- Opening Delimiter -
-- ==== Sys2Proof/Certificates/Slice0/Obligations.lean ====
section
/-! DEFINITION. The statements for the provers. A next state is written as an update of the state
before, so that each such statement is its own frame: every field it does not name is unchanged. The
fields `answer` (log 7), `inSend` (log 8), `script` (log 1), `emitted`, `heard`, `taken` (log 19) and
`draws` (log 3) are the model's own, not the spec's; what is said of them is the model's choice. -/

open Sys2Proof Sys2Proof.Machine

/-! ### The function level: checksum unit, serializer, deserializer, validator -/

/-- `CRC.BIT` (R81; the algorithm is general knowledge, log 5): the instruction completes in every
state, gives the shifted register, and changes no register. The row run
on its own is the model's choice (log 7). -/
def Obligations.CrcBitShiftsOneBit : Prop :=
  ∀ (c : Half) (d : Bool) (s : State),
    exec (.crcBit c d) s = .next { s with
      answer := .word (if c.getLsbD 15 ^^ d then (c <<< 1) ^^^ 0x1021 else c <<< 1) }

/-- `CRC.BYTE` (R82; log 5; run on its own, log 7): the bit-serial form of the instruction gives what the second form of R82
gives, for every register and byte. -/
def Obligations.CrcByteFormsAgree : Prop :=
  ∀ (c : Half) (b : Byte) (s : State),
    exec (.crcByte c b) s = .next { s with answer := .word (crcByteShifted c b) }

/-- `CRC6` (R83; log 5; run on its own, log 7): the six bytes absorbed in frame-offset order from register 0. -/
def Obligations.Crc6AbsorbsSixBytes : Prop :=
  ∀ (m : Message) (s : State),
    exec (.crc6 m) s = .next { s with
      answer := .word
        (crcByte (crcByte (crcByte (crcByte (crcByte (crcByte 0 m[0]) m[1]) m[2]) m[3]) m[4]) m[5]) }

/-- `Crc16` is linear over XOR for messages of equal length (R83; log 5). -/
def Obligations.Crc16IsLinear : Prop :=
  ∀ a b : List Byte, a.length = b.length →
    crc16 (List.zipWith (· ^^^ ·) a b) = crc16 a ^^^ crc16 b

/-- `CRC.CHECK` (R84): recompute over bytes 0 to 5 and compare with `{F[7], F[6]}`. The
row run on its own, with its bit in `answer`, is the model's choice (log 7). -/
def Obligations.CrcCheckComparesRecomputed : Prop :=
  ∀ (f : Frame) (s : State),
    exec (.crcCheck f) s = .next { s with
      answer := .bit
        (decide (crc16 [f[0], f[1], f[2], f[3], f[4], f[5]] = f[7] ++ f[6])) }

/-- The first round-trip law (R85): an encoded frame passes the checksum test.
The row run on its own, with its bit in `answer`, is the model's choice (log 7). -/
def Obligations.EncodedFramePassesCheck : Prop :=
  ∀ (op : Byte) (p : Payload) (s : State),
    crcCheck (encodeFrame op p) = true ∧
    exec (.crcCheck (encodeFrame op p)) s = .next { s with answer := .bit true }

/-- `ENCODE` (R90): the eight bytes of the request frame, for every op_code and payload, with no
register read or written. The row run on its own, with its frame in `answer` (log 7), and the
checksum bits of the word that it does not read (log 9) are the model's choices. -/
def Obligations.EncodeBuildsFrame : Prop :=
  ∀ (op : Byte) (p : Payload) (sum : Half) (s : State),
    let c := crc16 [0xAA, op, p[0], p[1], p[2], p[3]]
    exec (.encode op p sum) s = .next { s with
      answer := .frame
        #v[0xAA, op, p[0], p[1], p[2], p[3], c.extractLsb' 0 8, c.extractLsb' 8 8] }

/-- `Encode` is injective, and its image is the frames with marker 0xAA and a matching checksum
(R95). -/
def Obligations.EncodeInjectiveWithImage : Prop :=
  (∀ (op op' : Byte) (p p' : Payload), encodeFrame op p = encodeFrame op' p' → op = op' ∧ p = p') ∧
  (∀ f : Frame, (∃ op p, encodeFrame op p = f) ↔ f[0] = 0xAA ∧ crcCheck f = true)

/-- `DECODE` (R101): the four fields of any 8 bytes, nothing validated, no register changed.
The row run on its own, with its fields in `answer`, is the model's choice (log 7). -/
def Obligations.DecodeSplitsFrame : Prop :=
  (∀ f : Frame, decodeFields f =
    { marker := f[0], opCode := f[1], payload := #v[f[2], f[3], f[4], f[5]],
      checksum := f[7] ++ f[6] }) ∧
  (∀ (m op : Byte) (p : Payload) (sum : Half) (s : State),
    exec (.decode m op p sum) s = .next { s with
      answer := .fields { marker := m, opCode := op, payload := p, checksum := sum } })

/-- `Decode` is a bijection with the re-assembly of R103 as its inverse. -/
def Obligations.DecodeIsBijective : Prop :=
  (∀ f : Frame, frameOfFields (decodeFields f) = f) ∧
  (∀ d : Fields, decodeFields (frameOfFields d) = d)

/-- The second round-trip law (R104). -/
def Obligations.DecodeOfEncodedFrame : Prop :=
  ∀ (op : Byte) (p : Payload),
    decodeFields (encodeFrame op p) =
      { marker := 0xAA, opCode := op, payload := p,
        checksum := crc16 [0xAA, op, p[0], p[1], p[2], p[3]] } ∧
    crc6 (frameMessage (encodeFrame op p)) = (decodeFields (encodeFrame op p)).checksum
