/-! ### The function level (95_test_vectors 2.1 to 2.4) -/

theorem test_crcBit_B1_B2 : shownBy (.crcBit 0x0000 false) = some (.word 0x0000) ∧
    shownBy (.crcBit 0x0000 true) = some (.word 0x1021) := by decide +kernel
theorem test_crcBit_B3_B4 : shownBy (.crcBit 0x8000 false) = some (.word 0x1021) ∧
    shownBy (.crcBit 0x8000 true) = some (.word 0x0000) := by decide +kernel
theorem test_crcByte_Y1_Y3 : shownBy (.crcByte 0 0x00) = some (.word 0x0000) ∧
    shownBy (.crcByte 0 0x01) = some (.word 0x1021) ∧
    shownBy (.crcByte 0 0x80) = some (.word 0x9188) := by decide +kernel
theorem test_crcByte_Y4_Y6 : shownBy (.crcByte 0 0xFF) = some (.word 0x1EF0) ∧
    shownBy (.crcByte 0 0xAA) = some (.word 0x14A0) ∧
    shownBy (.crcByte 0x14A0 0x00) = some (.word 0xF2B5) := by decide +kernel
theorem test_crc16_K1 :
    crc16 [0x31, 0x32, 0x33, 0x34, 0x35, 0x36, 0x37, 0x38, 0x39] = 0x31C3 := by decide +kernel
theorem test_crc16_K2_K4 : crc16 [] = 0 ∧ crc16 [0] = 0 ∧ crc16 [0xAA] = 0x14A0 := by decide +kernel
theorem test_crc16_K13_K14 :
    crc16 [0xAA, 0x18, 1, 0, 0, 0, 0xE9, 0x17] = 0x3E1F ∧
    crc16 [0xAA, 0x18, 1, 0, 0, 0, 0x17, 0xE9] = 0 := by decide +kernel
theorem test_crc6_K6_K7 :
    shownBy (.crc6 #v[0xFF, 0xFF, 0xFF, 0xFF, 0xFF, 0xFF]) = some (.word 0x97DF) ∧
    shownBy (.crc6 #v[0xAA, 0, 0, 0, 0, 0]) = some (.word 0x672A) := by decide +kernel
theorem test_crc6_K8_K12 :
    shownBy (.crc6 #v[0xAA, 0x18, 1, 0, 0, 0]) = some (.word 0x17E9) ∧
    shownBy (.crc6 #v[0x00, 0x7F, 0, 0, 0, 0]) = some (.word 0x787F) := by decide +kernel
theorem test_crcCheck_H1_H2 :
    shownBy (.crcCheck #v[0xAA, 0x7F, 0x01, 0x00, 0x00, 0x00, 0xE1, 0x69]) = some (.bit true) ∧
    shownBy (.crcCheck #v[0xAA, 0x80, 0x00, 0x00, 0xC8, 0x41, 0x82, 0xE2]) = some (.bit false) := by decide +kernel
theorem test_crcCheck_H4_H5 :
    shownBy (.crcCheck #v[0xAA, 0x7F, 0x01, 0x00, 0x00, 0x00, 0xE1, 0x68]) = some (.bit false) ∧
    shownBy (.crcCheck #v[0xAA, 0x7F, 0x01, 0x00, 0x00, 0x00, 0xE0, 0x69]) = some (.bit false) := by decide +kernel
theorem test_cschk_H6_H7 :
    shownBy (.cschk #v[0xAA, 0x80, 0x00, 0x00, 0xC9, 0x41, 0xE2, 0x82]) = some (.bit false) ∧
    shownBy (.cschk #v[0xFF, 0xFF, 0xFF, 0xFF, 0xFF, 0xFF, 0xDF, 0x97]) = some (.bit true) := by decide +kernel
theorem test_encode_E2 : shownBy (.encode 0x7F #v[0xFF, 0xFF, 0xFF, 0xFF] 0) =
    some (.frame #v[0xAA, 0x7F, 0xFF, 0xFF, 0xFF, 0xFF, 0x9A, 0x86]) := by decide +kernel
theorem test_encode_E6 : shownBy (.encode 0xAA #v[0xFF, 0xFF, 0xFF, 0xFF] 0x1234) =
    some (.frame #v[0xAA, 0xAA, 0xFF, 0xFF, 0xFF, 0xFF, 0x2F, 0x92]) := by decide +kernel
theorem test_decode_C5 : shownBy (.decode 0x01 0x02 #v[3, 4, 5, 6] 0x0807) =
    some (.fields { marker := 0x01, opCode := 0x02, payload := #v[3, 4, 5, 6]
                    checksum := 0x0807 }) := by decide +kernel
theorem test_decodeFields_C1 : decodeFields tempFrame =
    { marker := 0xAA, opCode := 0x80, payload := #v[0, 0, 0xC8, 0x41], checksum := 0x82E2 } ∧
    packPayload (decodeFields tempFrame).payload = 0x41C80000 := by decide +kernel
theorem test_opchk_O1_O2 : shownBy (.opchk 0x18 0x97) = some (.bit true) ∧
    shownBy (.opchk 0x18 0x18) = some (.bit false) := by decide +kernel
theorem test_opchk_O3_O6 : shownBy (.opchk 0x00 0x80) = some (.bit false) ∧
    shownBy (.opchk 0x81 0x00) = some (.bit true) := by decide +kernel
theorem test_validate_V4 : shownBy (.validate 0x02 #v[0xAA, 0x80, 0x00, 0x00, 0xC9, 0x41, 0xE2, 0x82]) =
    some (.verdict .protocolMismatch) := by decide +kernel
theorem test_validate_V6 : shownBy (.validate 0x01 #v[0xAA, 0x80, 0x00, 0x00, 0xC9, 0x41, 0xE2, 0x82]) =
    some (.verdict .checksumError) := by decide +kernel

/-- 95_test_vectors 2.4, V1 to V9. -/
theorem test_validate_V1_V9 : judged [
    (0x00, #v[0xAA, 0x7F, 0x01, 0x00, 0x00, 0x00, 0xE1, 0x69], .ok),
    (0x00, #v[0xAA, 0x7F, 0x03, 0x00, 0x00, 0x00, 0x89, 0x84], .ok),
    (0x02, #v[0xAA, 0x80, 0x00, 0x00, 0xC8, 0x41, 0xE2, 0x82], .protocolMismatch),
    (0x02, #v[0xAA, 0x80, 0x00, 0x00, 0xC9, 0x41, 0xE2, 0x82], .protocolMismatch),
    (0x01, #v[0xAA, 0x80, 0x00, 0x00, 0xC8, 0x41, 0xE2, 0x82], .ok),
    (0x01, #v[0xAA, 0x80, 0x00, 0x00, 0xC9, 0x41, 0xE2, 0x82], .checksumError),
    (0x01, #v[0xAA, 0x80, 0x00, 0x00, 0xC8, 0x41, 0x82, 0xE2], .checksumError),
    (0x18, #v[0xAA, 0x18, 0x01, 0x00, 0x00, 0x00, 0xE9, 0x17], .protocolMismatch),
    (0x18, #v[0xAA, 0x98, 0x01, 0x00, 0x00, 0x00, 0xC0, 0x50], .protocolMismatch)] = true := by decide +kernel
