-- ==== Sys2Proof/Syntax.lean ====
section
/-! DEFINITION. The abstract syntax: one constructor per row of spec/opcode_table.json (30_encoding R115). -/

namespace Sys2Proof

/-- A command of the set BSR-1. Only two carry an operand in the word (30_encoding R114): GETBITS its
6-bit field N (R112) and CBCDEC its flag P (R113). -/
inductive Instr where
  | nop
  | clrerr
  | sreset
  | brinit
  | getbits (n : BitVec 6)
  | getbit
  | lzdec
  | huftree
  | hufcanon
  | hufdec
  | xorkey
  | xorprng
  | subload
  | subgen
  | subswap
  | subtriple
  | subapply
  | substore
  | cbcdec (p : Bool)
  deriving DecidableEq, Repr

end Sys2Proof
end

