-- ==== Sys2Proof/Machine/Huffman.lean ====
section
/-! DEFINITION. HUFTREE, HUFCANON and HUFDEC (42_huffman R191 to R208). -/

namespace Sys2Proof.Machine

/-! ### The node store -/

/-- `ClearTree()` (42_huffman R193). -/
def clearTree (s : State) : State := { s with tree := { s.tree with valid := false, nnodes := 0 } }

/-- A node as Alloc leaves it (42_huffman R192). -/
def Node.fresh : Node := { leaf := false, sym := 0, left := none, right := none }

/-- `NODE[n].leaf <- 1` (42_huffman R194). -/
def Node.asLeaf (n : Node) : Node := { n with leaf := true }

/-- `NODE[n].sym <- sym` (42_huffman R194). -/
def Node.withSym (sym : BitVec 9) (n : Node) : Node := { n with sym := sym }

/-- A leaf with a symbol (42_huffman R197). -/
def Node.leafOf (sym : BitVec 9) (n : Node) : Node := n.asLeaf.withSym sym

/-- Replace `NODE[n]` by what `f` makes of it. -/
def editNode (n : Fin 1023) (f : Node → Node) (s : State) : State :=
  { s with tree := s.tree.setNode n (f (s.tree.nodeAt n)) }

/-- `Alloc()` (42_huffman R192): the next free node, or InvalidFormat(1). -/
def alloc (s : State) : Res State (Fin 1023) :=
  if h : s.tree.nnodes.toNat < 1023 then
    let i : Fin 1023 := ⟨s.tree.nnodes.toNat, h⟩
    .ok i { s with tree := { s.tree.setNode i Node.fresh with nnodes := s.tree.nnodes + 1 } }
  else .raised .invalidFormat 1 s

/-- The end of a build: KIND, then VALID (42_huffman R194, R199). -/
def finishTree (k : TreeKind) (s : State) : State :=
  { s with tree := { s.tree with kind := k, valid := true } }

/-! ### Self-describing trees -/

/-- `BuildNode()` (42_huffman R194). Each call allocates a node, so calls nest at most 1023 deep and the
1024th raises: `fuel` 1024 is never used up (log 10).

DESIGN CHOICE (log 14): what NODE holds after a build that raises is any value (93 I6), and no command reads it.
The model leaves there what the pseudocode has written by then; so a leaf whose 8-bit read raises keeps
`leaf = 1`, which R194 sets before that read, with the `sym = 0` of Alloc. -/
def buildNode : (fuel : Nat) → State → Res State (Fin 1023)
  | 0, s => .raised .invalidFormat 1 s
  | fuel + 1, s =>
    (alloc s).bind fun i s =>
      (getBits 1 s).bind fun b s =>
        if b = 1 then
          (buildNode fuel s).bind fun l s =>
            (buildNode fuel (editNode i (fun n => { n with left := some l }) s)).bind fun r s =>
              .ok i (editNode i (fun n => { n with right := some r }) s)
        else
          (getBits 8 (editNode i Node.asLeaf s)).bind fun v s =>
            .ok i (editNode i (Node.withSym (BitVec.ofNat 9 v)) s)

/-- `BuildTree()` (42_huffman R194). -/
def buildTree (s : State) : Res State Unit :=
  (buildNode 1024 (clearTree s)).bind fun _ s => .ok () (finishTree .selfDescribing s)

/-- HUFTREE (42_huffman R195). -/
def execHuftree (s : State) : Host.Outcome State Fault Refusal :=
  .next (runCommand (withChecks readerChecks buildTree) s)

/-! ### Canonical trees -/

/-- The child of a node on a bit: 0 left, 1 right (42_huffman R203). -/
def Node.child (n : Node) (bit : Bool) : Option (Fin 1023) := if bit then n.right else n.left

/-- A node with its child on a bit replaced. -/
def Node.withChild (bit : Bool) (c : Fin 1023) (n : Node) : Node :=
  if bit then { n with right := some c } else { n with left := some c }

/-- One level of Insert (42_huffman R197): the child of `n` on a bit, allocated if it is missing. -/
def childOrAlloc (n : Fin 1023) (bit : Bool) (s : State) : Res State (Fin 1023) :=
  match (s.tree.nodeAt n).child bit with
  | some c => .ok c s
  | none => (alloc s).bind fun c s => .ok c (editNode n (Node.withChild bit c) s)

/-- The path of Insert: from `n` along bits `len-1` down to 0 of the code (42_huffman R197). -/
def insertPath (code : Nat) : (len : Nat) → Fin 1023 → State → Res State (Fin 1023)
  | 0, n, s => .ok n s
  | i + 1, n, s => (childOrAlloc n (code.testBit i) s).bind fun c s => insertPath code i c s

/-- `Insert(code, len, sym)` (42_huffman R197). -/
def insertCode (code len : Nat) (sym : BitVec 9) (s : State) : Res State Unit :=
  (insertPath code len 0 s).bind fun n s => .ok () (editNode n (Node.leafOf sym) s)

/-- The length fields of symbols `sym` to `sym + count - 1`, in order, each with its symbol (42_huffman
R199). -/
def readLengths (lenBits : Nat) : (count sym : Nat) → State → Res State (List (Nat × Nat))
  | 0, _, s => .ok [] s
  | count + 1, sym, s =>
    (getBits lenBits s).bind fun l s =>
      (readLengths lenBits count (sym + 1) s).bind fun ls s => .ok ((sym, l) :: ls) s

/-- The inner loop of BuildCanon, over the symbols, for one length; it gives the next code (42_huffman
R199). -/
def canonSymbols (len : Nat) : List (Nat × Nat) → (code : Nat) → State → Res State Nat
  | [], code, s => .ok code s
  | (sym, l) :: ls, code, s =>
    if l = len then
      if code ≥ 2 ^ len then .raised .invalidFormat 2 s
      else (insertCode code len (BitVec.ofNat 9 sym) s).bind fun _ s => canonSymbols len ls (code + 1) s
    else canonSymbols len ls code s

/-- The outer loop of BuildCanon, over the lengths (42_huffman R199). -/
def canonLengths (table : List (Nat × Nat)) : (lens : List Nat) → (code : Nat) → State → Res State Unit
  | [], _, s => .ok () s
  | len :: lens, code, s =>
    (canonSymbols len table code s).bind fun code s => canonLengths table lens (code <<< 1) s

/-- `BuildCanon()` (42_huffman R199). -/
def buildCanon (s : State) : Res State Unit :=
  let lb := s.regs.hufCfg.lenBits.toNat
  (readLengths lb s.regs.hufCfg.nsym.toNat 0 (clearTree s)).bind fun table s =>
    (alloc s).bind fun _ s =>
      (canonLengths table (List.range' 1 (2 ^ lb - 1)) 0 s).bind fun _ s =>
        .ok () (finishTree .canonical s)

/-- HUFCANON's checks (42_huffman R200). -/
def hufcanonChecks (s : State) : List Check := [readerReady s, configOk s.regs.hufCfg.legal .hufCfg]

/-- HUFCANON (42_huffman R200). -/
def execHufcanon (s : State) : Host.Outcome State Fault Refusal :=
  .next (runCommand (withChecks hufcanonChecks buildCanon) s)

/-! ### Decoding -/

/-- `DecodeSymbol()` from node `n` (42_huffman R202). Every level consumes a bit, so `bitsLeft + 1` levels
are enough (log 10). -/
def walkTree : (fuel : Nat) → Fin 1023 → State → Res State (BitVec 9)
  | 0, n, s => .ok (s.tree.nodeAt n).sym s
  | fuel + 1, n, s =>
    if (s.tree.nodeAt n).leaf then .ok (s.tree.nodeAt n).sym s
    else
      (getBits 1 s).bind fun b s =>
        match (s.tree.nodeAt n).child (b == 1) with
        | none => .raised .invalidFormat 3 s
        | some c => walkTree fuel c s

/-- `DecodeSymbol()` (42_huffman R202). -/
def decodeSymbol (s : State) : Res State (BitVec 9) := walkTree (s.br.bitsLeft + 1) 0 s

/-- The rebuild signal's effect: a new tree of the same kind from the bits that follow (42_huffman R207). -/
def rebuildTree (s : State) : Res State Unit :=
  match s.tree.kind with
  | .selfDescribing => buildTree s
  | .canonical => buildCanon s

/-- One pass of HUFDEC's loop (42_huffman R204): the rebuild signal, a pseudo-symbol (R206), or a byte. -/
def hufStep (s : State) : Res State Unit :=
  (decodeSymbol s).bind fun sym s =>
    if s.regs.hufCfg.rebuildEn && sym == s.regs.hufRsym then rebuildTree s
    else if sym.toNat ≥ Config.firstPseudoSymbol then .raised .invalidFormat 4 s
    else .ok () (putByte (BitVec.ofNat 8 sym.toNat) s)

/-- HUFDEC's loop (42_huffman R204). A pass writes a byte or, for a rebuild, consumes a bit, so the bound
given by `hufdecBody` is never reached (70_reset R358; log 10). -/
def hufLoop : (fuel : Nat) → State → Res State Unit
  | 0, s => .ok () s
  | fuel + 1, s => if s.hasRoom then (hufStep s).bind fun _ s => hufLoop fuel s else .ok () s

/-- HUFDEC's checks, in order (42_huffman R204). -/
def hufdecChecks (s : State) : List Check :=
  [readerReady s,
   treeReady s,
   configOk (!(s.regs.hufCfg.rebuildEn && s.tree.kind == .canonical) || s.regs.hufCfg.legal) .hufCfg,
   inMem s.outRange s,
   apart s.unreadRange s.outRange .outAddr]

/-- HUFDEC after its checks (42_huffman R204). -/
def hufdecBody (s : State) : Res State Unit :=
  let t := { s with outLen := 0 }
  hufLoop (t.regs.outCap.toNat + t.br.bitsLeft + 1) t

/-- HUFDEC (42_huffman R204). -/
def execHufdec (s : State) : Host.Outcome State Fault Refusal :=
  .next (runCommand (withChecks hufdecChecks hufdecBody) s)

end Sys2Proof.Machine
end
- Closing Delimiter -
■ TASK DIRECTIONS
All that should be written out is the stretch of lines above between the one holding "shownBy (.opchk 0x18 0x18)" and the one holding "theorem test_validate_V4 : shownBy", inclusive, exactly as given.

■ SOLUTION FOR THIS EXERCISE
    shownBy (.opchk 0x18 0x18) = some (.bit false) := by decide +kernel
theorem test_opchk_O3_O6 : shownBy (.opchk 0x00 0x80) = some (.bit false) ∧
    shownBy (.opchk 0x81 0x00) = some (.bit true) := by decide +kernel
theorem test_validate_V4 : shownBy (.validate 0x02 #v[0xAA, 0x80, 0x00, 0x00, 0xC9, 0x41, 0xE2, 0x82]) =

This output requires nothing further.